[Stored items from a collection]

——

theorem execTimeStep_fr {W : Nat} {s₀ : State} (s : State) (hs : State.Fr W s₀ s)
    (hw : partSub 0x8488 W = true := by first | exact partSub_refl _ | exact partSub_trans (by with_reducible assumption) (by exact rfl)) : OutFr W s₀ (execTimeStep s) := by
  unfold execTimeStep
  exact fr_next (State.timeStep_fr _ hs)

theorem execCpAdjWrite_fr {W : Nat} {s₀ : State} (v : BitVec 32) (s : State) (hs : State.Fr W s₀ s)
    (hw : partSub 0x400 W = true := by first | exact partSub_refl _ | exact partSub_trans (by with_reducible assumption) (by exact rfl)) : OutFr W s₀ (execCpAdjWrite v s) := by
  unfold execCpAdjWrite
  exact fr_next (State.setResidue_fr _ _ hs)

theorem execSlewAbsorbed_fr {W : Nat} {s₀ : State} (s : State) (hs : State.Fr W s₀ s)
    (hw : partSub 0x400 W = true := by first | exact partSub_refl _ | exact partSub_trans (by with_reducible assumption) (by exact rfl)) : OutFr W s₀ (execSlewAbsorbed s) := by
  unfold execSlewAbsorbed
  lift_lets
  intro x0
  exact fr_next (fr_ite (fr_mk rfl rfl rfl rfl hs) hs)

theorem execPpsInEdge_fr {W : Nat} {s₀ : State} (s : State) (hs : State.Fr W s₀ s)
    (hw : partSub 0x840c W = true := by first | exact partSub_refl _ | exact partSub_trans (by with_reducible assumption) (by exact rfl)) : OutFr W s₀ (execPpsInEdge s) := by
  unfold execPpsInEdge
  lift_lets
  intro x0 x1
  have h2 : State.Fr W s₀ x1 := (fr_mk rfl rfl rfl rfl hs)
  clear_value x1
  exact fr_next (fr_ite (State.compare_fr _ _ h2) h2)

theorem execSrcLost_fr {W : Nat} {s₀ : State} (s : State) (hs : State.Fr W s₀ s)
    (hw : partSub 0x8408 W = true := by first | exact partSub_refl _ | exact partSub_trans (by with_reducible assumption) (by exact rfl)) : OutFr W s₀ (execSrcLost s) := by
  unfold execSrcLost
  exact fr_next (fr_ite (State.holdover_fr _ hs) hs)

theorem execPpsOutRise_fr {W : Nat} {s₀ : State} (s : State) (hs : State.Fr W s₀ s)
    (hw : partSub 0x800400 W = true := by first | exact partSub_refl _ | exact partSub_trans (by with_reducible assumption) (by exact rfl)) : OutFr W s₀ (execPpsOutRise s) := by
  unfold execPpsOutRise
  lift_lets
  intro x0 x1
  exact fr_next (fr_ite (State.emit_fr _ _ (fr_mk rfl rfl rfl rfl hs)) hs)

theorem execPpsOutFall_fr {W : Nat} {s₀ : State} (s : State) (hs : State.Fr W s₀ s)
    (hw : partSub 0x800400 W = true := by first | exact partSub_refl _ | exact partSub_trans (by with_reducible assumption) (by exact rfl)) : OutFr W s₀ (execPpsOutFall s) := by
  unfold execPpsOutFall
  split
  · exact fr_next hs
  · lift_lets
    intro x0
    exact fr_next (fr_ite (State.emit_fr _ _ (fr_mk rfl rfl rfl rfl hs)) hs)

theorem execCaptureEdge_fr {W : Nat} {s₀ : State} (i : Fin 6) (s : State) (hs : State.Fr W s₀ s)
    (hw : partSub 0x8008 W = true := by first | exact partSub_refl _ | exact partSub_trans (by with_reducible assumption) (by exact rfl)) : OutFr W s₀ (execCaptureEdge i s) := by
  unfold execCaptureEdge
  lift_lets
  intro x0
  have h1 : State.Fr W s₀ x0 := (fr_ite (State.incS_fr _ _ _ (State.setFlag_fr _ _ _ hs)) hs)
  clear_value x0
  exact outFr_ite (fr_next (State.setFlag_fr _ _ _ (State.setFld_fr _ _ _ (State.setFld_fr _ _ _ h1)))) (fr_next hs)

——

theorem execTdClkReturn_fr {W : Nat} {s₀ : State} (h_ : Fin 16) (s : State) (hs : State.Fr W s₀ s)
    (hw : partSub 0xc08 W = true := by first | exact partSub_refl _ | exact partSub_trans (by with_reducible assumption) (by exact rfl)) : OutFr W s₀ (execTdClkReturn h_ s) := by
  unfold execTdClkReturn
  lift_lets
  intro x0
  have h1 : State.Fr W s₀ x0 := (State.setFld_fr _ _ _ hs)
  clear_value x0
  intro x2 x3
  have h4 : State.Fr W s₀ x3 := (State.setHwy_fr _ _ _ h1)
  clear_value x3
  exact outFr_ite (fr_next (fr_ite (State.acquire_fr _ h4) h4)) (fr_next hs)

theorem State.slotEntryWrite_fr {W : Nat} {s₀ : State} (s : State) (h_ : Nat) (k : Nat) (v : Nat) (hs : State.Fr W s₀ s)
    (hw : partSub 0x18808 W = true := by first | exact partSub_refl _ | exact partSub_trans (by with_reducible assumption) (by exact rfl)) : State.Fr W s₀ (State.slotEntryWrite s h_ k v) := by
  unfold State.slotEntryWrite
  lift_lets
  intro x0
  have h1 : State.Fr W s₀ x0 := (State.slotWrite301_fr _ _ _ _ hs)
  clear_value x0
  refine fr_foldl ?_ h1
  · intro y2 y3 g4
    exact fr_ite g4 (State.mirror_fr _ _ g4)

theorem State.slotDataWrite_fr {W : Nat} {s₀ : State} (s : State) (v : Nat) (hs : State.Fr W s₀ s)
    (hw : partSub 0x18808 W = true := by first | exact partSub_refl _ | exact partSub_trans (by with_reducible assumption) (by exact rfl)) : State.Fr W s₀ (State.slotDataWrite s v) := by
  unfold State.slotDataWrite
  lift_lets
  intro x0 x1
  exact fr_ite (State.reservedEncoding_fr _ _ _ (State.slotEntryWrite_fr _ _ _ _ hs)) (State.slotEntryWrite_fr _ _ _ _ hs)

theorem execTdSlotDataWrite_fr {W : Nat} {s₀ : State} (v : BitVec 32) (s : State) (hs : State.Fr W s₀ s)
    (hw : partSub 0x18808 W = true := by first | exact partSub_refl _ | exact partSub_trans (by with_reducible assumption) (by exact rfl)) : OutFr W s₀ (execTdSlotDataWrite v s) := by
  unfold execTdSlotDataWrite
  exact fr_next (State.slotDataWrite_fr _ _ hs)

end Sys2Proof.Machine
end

——

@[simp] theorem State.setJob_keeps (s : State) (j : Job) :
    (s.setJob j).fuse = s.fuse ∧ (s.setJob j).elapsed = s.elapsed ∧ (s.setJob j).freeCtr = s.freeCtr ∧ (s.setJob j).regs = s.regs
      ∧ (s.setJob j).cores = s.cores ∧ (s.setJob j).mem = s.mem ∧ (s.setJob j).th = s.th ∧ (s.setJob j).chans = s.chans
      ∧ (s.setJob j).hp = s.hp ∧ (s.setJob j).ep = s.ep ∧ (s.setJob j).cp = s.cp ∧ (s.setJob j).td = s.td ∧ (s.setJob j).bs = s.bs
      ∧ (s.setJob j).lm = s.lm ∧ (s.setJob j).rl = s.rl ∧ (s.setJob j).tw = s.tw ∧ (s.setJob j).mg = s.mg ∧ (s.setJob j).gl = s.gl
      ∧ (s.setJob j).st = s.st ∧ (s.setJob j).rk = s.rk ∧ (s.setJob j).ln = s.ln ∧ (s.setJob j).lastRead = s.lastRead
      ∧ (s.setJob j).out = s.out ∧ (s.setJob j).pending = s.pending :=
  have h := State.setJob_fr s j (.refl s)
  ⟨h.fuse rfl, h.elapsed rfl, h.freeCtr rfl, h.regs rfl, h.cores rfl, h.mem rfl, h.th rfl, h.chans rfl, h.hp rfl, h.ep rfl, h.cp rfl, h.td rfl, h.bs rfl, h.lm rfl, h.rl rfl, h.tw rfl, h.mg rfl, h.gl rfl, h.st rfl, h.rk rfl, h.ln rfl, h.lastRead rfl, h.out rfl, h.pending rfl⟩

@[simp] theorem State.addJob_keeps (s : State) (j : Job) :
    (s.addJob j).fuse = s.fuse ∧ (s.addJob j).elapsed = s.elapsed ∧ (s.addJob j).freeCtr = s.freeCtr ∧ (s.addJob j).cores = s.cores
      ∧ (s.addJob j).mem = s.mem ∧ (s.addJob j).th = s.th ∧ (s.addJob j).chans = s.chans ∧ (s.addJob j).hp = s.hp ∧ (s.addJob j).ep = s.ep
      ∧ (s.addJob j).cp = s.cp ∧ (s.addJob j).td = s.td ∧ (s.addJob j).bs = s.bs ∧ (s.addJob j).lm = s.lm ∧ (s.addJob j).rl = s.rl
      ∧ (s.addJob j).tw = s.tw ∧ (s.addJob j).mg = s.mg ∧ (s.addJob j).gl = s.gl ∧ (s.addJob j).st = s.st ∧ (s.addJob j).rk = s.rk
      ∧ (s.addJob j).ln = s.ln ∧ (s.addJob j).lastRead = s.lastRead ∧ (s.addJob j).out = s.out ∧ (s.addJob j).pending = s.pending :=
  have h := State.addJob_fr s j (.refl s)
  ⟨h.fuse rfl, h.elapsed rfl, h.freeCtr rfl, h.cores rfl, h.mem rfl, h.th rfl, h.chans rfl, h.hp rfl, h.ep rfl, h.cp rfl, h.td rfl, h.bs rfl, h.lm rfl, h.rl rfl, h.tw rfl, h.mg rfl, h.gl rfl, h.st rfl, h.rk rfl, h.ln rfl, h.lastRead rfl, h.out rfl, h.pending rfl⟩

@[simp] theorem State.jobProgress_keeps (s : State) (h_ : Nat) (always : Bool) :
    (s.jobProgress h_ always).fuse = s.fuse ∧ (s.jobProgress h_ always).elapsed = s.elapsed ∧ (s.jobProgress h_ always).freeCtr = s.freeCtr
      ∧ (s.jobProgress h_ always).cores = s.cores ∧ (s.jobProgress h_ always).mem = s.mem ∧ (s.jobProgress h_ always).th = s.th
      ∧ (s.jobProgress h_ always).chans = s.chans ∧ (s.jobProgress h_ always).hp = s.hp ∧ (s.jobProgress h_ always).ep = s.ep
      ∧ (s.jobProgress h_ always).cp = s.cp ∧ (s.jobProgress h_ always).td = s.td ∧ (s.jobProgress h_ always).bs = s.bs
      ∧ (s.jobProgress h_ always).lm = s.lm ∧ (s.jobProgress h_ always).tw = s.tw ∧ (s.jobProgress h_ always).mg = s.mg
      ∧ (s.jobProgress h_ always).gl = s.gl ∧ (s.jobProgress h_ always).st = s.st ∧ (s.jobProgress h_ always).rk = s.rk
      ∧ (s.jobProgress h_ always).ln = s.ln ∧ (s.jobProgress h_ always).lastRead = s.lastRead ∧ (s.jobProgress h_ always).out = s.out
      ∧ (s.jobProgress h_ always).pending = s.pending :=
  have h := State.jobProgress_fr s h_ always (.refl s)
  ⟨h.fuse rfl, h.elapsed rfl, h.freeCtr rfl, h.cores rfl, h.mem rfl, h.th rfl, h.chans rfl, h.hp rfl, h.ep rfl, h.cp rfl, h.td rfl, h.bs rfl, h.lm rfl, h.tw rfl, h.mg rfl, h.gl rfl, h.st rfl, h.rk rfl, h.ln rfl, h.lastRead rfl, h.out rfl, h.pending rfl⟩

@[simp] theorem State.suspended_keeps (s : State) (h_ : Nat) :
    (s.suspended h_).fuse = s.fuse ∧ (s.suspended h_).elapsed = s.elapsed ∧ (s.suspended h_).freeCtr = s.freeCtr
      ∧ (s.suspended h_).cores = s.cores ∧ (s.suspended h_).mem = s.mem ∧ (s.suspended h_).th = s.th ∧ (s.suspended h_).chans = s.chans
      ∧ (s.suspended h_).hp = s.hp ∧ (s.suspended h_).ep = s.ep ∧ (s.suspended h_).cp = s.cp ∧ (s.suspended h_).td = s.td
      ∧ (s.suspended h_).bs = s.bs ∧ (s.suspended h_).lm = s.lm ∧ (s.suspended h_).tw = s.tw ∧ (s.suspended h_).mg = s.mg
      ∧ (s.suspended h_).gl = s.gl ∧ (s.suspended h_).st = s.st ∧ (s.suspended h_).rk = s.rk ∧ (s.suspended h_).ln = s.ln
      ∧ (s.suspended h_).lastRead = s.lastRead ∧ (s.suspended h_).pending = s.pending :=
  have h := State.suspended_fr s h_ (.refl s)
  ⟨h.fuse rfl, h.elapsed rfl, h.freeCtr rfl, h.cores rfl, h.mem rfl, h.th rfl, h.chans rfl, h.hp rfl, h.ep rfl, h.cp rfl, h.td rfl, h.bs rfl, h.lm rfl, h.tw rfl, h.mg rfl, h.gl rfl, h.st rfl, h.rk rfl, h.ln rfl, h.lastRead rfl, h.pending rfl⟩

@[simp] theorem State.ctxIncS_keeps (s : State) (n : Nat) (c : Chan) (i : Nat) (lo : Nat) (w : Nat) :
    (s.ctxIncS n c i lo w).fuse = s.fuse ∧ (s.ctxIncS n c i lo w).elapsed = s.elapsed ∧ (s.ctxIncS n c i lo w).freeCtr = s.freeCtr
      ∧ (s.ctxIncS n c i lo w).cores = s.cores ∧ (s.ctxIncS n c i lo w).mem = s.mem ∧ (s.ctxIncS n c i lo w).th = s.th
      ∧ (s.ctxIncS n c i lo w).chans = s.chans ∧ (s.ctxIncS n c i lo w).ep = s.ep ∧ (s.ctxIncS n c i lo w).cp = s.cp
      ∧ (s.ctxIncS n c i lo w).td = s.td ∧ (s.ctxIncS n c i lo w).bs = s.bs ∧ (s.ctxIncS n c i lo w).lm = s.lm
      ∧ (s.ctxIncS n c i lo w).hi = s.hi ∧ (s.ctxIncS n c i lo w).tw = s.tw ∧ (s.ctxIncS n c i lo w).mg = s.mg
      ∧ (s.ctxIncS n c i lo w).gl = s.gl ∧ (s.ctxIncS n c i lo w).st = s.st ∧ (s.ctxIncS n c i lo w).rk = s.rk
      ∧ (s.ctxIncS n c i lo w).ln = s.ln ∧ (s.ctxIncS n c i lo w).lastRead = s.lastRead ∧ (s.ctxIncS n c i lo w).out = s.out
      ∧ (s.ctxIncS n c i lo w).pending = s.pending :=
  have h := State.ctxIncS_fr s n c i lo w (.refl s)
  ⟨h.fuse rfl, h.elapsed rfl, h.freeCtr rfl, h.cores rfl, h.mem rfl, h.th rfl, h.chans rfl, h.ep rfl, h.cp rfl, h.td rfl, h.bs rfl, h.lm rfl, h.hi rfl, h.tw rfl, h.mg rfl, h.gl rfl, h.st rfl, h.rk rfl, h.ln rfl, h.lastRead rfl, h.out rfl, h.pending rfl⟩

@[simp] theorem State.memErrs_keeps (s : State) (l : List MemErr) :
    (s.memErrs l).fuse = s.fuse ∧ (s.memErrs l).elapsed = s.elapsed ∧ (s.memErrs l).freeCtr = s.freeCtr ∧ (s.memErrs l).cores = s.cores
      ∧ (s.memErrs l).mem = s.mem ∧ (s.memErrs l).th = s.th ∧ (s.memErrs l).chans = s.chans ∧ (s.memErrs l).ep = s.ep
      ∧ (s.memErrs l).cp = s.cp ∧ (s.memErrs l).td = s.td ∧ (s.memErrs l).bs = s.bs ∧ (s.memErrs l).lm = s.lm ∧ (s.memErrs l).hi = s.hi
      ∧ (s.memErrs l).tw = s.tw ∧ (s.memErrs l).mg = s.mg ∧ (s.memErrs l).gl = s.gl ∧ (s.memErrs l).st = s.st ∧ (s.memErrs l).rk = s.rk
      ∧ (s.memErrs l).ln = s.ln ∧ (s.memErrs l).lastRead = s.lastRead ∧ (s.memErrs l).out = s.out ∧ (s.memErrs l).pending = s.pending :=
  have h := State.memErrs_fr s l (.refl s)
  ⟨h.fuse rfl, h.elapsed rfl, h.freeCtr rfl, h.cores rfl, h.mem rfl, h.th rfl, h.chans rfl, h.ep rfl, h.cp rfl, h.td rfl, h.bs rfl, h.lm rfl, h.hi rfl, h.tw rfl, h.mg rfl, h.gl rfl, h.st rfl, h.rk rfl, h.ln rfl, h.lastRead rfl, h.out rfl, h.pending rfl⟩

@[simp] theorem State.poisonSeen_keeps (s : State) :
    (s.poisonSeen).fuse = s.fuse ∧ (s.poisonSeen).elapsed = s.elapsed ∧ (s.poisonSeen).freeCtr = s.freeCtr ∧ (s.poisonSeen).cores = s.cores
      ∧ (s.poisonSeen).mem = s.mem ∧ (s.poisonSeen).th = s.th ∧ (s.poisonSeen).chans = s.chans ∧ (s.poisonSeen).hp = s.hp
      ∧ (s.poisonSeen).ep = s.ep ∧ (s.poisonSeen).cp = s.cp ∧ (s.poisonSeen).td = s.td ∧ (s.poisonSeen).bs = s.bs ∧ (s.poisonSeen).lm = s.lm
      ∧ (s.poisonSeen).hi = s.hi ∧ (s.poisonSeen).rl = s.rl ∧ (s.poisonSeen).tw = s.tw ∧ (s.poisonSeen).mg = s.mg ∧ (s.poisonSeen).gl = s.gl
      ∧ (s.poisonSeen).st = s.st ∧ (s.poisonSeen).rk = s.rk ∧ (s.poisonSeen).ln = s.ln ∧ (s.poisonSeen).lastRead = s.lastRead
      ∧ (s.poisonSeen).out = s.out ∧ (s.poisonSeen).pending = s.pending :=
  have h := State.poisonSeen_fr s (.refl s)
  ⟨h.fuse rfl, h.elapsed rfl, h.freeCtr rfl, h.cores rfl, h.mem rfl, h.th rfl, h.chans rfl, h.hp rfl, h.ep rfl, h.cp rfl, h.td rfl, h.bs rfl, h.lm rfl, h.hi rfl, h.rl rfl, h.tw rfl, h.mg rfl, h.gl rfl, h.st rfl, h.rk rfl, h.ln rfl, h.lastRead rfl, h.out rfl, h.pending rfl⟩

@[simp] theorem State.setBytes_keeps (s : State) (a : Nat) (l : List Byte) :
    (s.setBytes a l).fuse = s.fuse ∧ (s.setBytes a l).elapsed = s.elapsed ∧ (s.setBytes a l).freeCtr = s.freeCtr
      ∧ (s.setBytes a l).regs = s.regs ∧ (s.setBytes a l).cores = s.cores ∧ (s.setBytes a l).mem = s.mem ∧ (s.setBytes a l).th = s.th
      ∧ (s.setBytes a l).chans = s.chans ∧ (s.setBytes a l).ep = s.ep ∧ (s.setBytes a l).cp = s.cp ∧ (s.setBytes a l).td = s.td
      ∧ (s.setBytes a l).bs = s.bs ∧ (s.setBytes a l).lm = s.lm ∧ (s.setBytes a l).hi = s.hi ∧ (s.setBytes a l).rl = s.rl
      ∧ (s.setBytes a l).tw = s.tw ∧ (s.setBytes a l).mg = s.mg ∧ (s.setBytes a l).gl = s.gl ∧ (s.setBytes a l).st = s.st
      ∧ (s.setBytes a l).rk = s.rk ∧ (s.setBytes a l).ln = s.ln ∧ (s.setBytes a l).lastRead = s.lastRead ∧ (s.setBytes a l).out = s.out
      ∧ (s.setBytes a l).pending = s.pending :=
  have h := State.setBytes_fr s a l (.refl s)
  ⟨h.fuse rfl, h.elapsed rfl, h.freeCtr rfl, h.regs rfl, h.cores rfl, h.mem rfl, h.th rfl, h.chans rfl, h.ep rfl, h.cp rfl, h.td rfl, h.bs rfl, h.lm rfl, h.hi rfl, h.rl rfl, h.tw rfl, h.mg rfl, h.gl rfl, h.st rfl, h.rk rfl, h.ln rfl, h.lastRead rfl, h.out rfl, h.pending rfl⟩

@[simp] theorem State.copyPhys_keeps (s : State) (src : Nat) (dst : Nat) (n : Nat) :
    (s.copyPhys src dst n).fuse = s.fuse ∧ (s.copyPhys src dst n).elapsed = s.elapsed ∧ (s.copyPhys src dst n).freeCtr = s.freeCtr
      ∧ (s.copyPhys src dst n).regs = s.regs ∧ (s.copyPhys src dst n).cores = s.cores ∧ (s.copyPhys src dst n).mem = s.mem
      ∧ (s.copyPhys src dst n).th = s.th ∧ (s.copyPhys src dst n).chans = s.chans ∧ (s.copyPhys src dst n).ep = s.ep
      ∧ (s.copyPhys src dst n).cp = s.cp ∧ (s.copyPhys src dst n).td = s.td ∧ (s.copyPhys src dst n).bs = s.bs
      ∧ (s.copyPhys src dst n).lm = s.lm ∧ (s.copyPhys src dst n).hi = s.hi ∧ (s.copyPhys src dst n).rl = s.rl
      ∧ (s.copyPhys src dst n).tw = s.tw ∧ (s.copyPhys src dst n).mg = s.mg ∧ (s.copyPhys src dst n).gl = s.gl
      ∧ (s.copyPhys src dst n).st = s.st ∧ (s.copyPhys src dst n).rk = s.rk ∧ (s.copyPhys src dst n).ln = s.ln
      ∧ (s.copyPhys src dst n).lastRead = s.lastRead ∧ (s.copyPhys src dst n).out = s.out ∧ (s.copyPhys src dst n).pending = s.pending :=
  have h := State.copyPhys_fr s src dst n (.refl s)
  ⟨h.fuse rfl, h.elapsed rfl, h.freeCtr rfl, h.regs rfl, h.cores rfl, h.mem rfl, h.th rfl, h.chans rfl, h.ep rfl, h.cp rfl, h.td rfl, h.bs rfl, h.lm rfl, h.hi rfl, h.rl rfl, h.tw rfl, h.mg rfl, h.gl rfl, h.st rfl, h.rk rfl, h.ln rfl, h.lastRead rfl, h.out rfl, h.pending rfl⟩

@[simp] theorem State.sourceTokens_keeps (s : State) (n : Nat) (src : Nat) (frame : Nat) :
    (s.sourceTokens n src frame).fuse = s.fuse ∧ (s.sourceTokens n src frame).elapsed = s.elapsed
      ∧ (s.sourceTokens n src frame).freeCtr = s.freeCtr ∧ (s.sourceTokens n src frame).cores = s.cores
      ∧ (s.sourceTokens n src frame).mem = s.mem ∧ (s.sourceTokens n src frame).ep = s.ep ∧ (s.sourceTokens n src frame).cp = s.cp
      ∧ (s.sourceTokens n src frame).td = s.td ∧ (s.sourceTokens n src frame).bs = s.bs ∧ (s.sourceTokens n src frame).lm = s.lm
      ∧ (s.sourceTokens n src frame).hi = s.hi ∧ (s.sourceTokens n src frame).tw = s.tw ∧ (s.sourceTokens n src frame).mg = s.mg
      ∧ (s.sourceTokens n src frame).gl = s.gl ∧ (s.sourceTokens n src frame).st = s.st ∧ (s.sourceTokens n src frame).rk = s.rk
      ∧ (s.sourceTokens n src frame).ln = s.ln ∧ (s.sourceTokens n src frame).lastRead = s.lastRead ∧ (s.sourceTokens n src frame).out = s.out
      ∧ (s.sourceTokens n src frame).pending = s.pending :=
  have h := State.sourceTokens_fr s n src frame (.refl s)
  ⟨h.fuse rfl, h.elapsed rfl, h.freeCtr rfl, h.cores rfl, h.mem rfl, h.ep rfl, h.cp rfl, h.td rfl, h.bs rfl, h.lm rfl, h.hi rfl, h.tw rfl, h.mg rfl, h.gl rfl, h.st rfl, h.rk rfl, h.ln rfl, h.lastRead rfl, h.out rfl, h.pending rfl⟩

——

Task details: Scan the data above for the word "List". Copy every line in which it is found.

Result of this exercise:
@[simp] theorem State.memErrs_keeps (s : State) (l : List MemErr) :
@[simp] theorem State.setBytes_keeps (s : State) (a : Nat) (l : List Byte) :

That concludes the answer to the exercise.